By reordering the sums and denoting $W_j = \sum_{i=0}^{n}s_{i,j}G_i$, we get:

$$S = \sum_{i=0}^ns_iG_i=\sum_{j=0}^{m-1}2^{jc}\sum_{i=0}^{n}s_{i,j}G_i=\sum_{j=0}^{m-1}2^{jc}W_j$$

It means we can calculate the MSM for each window $W_j$ first, and then aggregate the results.

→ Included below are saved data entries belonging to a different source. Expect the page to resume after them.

-- ==== Sys2Proof/Proofs/Invariant.lean ====
section
/-! Memory by its contents (20_memory.md), the launch (70_reset_and_hazards.md), and the invariant: it holds after reset and
after every launch, and every step keeps it. -/

namespace Sys2Proof

namespace Machine

/-! ## The canonical form of memory (log 9) -/

/-- What the canonical form says of its first cell, and that the cells after it are in canonical form above it. -/
theorem Memory.wfFrom_cons {lo k : Nat} {v : Byte} {rest : Memory} :
    Memory.wfFrom lo ((k, v) :: rest) = true ↔
      (lo ≤ k ∧ k < Config.memorySize ∧ v ≠ Memory.unlisted) ∧ Memory.wfFrom (k + 1) rest = true := by
  simp [Memory.wfFrom, and_assoc]

/-- Below the addresses of the canonical form no byte is listed. -/
theorem Memory.readAt_of_lt {lo a : Nat} {m : Memory} (wf : Memory.wfFrom lo m = true) (below : a < lo) :
    Memory.readAt a m = Memory.unlisted := by
  induction m generalizing lo with
  | nil => rfl
  | cons cell rest ih =>
    obtain ⟨k, v⟩ := cell
    obtain ⟨⟨le, -, -⟩, wfRest⟩ := Memory.wfFrom_cons.mp wf
    rw [Memory.readAt, if_neg (by omega)]
    exact ih wfRest (by omega)

theorem Memory.readAt_head (k : Nat) (v : Byte) (rest : Memory) : Memory.readAt k ((k, v) :: rest) = v :=
  if_pos rfl

/-- A memory reads something other than 0x00 at its first cell, so one that reads the same does not lie above that cell. -/
theorem Memory.not_wfFrom_above_head {lo k : Nat} {v : Byte} {rest n : Memory}
    (wf : Memory.wfFrom lo ((k, v) :: rest) = true) (same : Memory.readAt k ((k, v) :: rest) = Memory.readAt k n) :
    ¬ Memory.wfFrom (k + 1) n = true := by
  intro wfAbove
  obtain ⟨⟨-, -, listed⟩, -⟩ := Memory.wfFrom_cons.mp wf
  rw [Memory.readAt_head, Memory.readAt_of_lt wfAbove (Nat.lt_succ_self k)] at same
  exact listed same

/-- In canonical form the first cell is the lowest address that does not read 0x00, and so on through the list. -/
theorem Memory.eq_of_readAt_eq {lo : Nat} {m n : Memory} (wfM : Memory.wfFrom lo m = true)
    (wfN : Memory.wfFrom lo n = true) (same : ∀ a < Config.memorySize, Memory.readAt a m = Memory.readAt a n) :
    m = n := by
  induction m generalizing lo n with
  | nil =>
    cases n with
    | nil => rfl
    | cons cell n =>
      obtain ⟨⟨-, inside, -⟩, -⟩ := Memory.wfFrom_cons.mp wfN
      exact absurd rfl (Memory.not_wfFrom_above_head wfN (same cell.1 inside).symm)
  | cons cellM m ih =>
    obtain ⟨k, v⟩ := cellM
    obtain ⟨⟨-, insideM, listedM⟩, wfRestM⟩ := Memory.wfFrom_cons.mp wfM
    cases n with
    | nil => exact absurd rfl (Memory.not_wfFrom_above_head wfM (same k insideM))
    | cons cellN n =>
      obtain ⟨k', v'⟩ := cellN
      obtain ⟨⟨-, insideN, listedN⟩, wfRestN⟩ := Memory.wfFrom_cons.mp wfN
      have sameHead : k = k' := by
        by_contra differ
        obtain lower | higher := Nat.lt_or_gt_of_ne differ
        · exact Memory.not_wfFrom_above_head wfM (same k insideM)
            (Memory.wfFrom_cons.mpr ⟨⟨lower, insideN, listedN⟩, wfRestN⟩)
        · exact Memory.not_wfFrom_above_head wfN (same k' insideN).symm
            (Memory.wfFrom_cons.mpr ⟨⟨higher, insideM, listedM⟩, wfRestM⟩)
      subst sameHead
      have sameByte : v = v' := by
        simpa only [Memory.readAt_head] using same k insideM
      have sameRest : ∀ a < Config.memorySize, Memory.readAt a m = Memory.readAt a n := by
        intro a inside
        by_cases atHead : k = a
        · subst atHead
          rw [Memory.readAt_of_lt wfRestM (Nat.lt_succ_self k), Memory.readAt_of_lt wfRestN (Nat.lt_succ_self k)]
        · simpa only [Memory.readAt, if_neg atHead] using same a inside
      rw [sameByte, ih wfRestM wfRestN sameRest]

/-- Settles O10: an address of memory is a 16-bit value, so the two lists read the same at every listed address. -/
theorem memoryFormIsUnique : Obligations.MemoryFormIsUnique := by
  intro m n wfM wfN same
  refine Memory.eq_of_readAt_eq wfM wfN fun a inside => ?_
  have read : Memory.read m (BitVec.ofNat 16 a) = Memory.read n (BitVec.ofNat 16 a) := same (BitVec.ofNat 16 a)
  rwa [Memory.read, Memory.read, BitVec.toNat_ofNat, Nat.mod_eq_of_lt (show a < 2 ^ 16 from inside)] at read

/-! ## The launch (R400 to R405) -/

theorem launch_of_fits {entry : Word} {image : List Byte} (fits : entry.toNat + image.length ≤ Config.memorySize) :
    launch entry image = .next { State.reset with
      mem := Memory.load entry.toNat image State.reset.mem, pc := entry, imageEnd := entry.toNat + image.length } :=
  if_pos fits

theorem launch_of_not_fits {entry : Word} {image : List Byte}
    (exceeds : ¬ entry.toNat + image.length ≤ Config.memorySize) : launch entry image = .refused .imageDoesNotFit :=
  if_neg exceeds

/-- A launch that answers a state has an image that fits, and answers the loaded reset state. -/
theorem launch_eq_next {entry : Word} {image : List Byte} {t : State} (launched : launch entry image = .next t) :
    entry.toNat + image.length ≤ Config.memorySize ∧
      t = { State.reset with
        mem := Memory.load entry.toNat image State.reset.mem, pc := entry, imageEnd := entry.toNat + image.length } := by
  by_cases fits : entry.toNat + image.length ≤ Config.memorySize
  · rw [launch_of_fits fits] at launched
    exact ⟨fits, (Host.Outcome.next.inj launched).symm⟩
  · rw [launch_of_not_fits fits] at launched
    cases launched

/-- Settles O14: the two branches of the launch. -/
theorem launchStartsAtEntryOrIsRefused : Obligations.LaunchStartsAtEntryOrIsRefused := fun _ _ =>
  ⟨fun fits => ⟨_, launch_of_fits fits⟩, fun exceeds => launch_of_not_fits (Nat.not_le.mpr exceeds)⟩

/-- A byte read after a load is the image's byte for that address, or what was there before (R51). -/
theorem Memory.readAt_load (bytes : List Byte) (a x : Nat) (m : Memory) :
    Memory.readAt x (Memory.load a bytes m) =
      if a ≤ x then bytes.getD (x - a) (Memory.readAt x m) else Memory.readAt x m := by
  induction bytes generalizing a m with
  | nil => simp [Memory.load]
  | cons v vs ih =>
    rw [Memory.load, ih, Memory.readAt_writeAt]
    obtain below | rfl | above := Nat.lt_trichotomy x a
    · rw [if_neg (by omega), if_neg (by omega), if_neg (by omega)]
    · simp
    · obtain ⟨k, rfl⟩ := Nat.exists_eq_add_of_lt above
      rw [if_neg (show ¬ a + k + 1 = a by omega), if_pos (by omega), if_pos (by omega),
        show a + k + 1 - (a + 1) = k by omega, show a + k + 1 - a = k + 1 by omega, List.getD_cons_succ]

/-- Settles O12: every field of the reset state is the value written there. -/
theorem resetValues : Obligations.ResetValues :=
  ⟨rfl, rfl, rfl, rfl, rfl, rfl, rfl, rfl, rfl, rfl, rfl, fun n => by cases n <;> rfl, fun _ => rfl, rfl, rfl⟩

/-- Settles O13: an address inside the image is `ENTRY` plus its place without wrapping, because the image fits. -/
theorem launchLoadsImage : Obligations.LaunchLoadsImage := by
  refine ⟨fun _ => rfl, fun entry image t launched => ?_⟩
  obtain ⟨fits, rfl⟩ := launch_eq_next launched
  have read (a : Word) : readMem a { State.reset with
      mem := Memory.load entry.toNat image State.reset.mem, pc := entry, imageEnd := entry.toNat + image.length } =
      if entry.toNat ≤ a.toNat then image.getD (a.toNat - entry.toNat) 0x00 else 0x00 :=
    Memory.readAt_load image entry.toNat a.toNat State.reset.mem
  rw [Config.memorySize] at fits
  constructor
  · intro i inside
    have place : (entry + BitVec.ofNat 16 i).toNat = entry.toNat + i := by
      rw [BitVec.toNat_add, BitVec.toNat_ofNat, Nat.add_mod_mod, Nat.mod_eq_of_lt (by omega)]
    rw [read, place, if_pos (Nat.le_add_right _ _), Nat.add_sub_cancel_left, List.getD_eq_getElem _ _ inside]
  · intro a outside
    rw [read]
    obtain below | above := outside
    · rw [if_neg (by omega)]
    · rw [if_pos (by omega), List.getD_eq_default _ _ (by omega)]

/-! ## The invariant -/

/-- A running machine meets the invariant when its memory and the bound of its image do: the other clauses speak of ended
runs. -/
theorem inv_of_running {s : State} (running : s.status = .running) (memory : Memory.wf s.mem = true)
    (imageFits : s.imageEnd ≤ Config.memorySize) : Inv s :=
  ⟨memory, imageFits, by simp [running], by simp [running], by simp [running]⟩

/-- Settles O22: the reset state runs, with no cell of memory and an empty image. -/
theorem resetMeetsInv : Obligations.ResetMeetsInv :=
  inv_of_running rfl rfl (Nat.zero_le _)

/-- Settles O23: a launched state runs, and loading an image that fits keeps the canonical form. -/
theorem launchMeetsInv : Obligations.LaunchMeetsInv := by
  intro entry image t launched
  obtain ⟨fits, rfl⟩ := launch_eq_next launched
  exact inv_of_running rfl (Memory.wf_load fits rfl) fits

theorem imageEnd_le_of_atImageEnd {s : State} (ended : atImageEnd s = true) : s.imageEnd ≤ s.pc.toNat :=
  of_decide_eq_true ended

theorem lt_imageEnd_of_not_atImageEnd {s : State} (inside : atImageEnd s = false) : s.pc.toNat < s.imageEnd :=
  Nat.not_le.mp (of_decide_eq_false inside)

theorem inv_endAtBoundary {s : State} (inv : Inv s) (ended : atImageEnd s = true) : Inv (endAtBoundary s) :=
  ⟨inv.memory, inv.imageFits, fun _ => imageEnd_le_of_atImageEnd ended, nofun, nofun⟩

theorem inv_raiseUnimplemented {s : State} (inv : Inv s) (inside : atImageEnd s = false)
    (unimplemented : Config.implemented (fetchOpcode s) = false) : Inv (raiseUnimplemented (fetchOpcode s) s) := by
  refine ⟨inv.memory, inv.imageFits, nofun, nofun, fun addr op fault => ?_⟩
  obtain ⟨rfl, rfl⟩ := Status.fault.inj fault
  exact ⟨rfl, rfl, unimplemented, lt_imageEnd_of_not_atImageEnd inside⟩

/-- A HLT fetched inside the image stands in the byte before the next `PC`. -/
theorem inv_hlt {s : State} (inv : Inv s) (inside : atImageEnd s = false) (fetched : fetchInstr s = .hlt) :
    Inv (setStatus .halted (advance 1 s)) := by
  have opcode : readMem s.pc s = 0x76 := (opcodeOf_fetchInstr s).symm.trans (congrArg opcodeOf fetched)
  have back : s.pc + 1 - 1 = s.pc := BitVec.add_sub_cancel _ _
  refine ⟨inv.memory, inv.imageFits, nofun, fun _ => ?_, nofun⟩
  exact ⟨(congrArg (readMem · s) back).trans opcode,
    (congrArg BitVec.toNat back).trans_lt (lt_imageEnd_of_not_atImageEnd inside)⟩

/-- The fetched instruction is well formed exactly when its opcode byte is implemented. -/
theorem wellFormed_fetchInstr {s : State} (implemented : Config.implemented (fetchOpcode s) = true) :
    WellFormed (fetchInstr s) := by
  rw [WellFormed, opcodeOf_fetchInstr]
  exact implemented

/-- Settles O24: by what a step can do, and where it executes, by whether the instruction is HLT. -/
theorem stepKeepsInv : Obligations.StepKeepsInv := by
  intro s t inv stepped
  obtain ⟨running, did⟩ := step_cases stepped
  obtain ⟨ended, rfl⟩ | ⟨inside, implemented, run⟩ | ⟨inside, unimplemented, rfl⟩ := did
  · exact inv_endAtBoundary inv ended
  · by_cases isHlt : fetchInstr s = .hlt
    · rw [isHlt] at run
      exact eq_of_exec_eq (exec_hlt s) run ▸ inv_hlt inv inside isHlt
    · have status := status_of_exec (wellFormed_fetchInstr implemented) run
      rw [if_neg isHlt, running] at status
      exact inv_of_running status (wf_of_exec run inv.memory) (imageEnd_of_exec run ▸ inv.imageFits)
  · exact inv_raiseUnimplemented inv inside unimplemented

end Machine

end Sys2Proof
end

Because each window has $c$ bits, $s_{i,j}$ has a value in range $[0, 2^{c−1} ]$. Therefore, we can put $n$ points into $2^c$ buckets according to the value of $s_{i, j}$. Using this fact we can compute $W_j$ in the following way:

1. for each bucket $t \in \{0, 2^c - 1\}$: calculate the sum of points in this bucket to get $B_t$

2. for each $j$ compute $W_j$: $W_j = \sum_{t=0}^{2^{c}-1}tB_t$

For example, if $c = 3$ and $n = 15$, then we have 15 points and 8 buckets, such that:

$$W_j = 4G_1 + 3G_2 + 5G_3 + 1G_4 + 4G_5 + 6G_7 + 6G_8 + 3G_{14} + 5G_{15} = \\ =1G_4 + 3(G_2+G_{14}) + 4(G_1 + G_5) + 5(G_3 + G_{15}) + 6(G_7 + G_8) = \\ = 1B_1 + 3B_3 + 4B_4 + 5B_5 + 6B_6$$

Algorithm

Here:

• $n$ - number of terms

• $c$ - size of window in bits

• $m$ - number of windows

1. Init windows $W_j$, $j \in \{0..m\}$ with additive identities

2. For each $j$ in $0..m$:

   1. Init buckets $B_t$, $t \in \{0..2^c-1\}$with additive identities

   2. For each $i$ in $0..n$:

      1. Compute $s_{i,j}$:

         1. Shift $s_i$ right on $cj$ bits

         2. Compute remainder modulo $2^c$

      2. Add $G_i$ to a bucket $B_{s_{i,j}}$

   3. Compute partial sum: $W_j = \sum_{t=0}^{2^{c}-1}tB_t$

3. Compute final sum: $S =\sum_{j=0}^{m-1}2^{jc}W_j$

Sage example:

# BN254
Fq = GF("21888242871839275222246405745257275088696311157297823662689037894645226208583")
E = EllipticCurve(Fq,[0,3])

def pippenger(s, G, c):
    m = (256 // c) + 1
    n = len(s)
    zero = E(0)
    W = [zero for k in range(0, m)]
    for j in range(0, m):
        B = [zero for k in range(0, 2**c)]
        for i in range(0, n):
            s_i_j = s[i] >> c * j
            s_i_j = Integer(s_i_j) % (2**c)
            B[s_i_j] += G[i] 
        
        # the code below is the more optimal way to compute
        # for t in range(0, 2**c):
        #     W[j] += t * B[t]
        
        running_sum = E(0)
        for t in range(2**c - 1, 0, -1):
            running_sum += B[t]
            W[j] += running_sum
    
    # the code below is the same as
    # S = zero
    # p = 1
    # for j in range(0, m):
    #     S += p * W[j]
    #     p *= 2**c
    
    S = zero
    for j in range(m-1, -1, -1):
        for k in range(0, c):
            S = S + S
        S += W[j]
        
    return S
    
n = 2**9
c = 13
s = [Fq.random_element() for i in range(0, n)]
G = [E.random_element() for i in range(0, n)]
%time pippenger(s, G, c)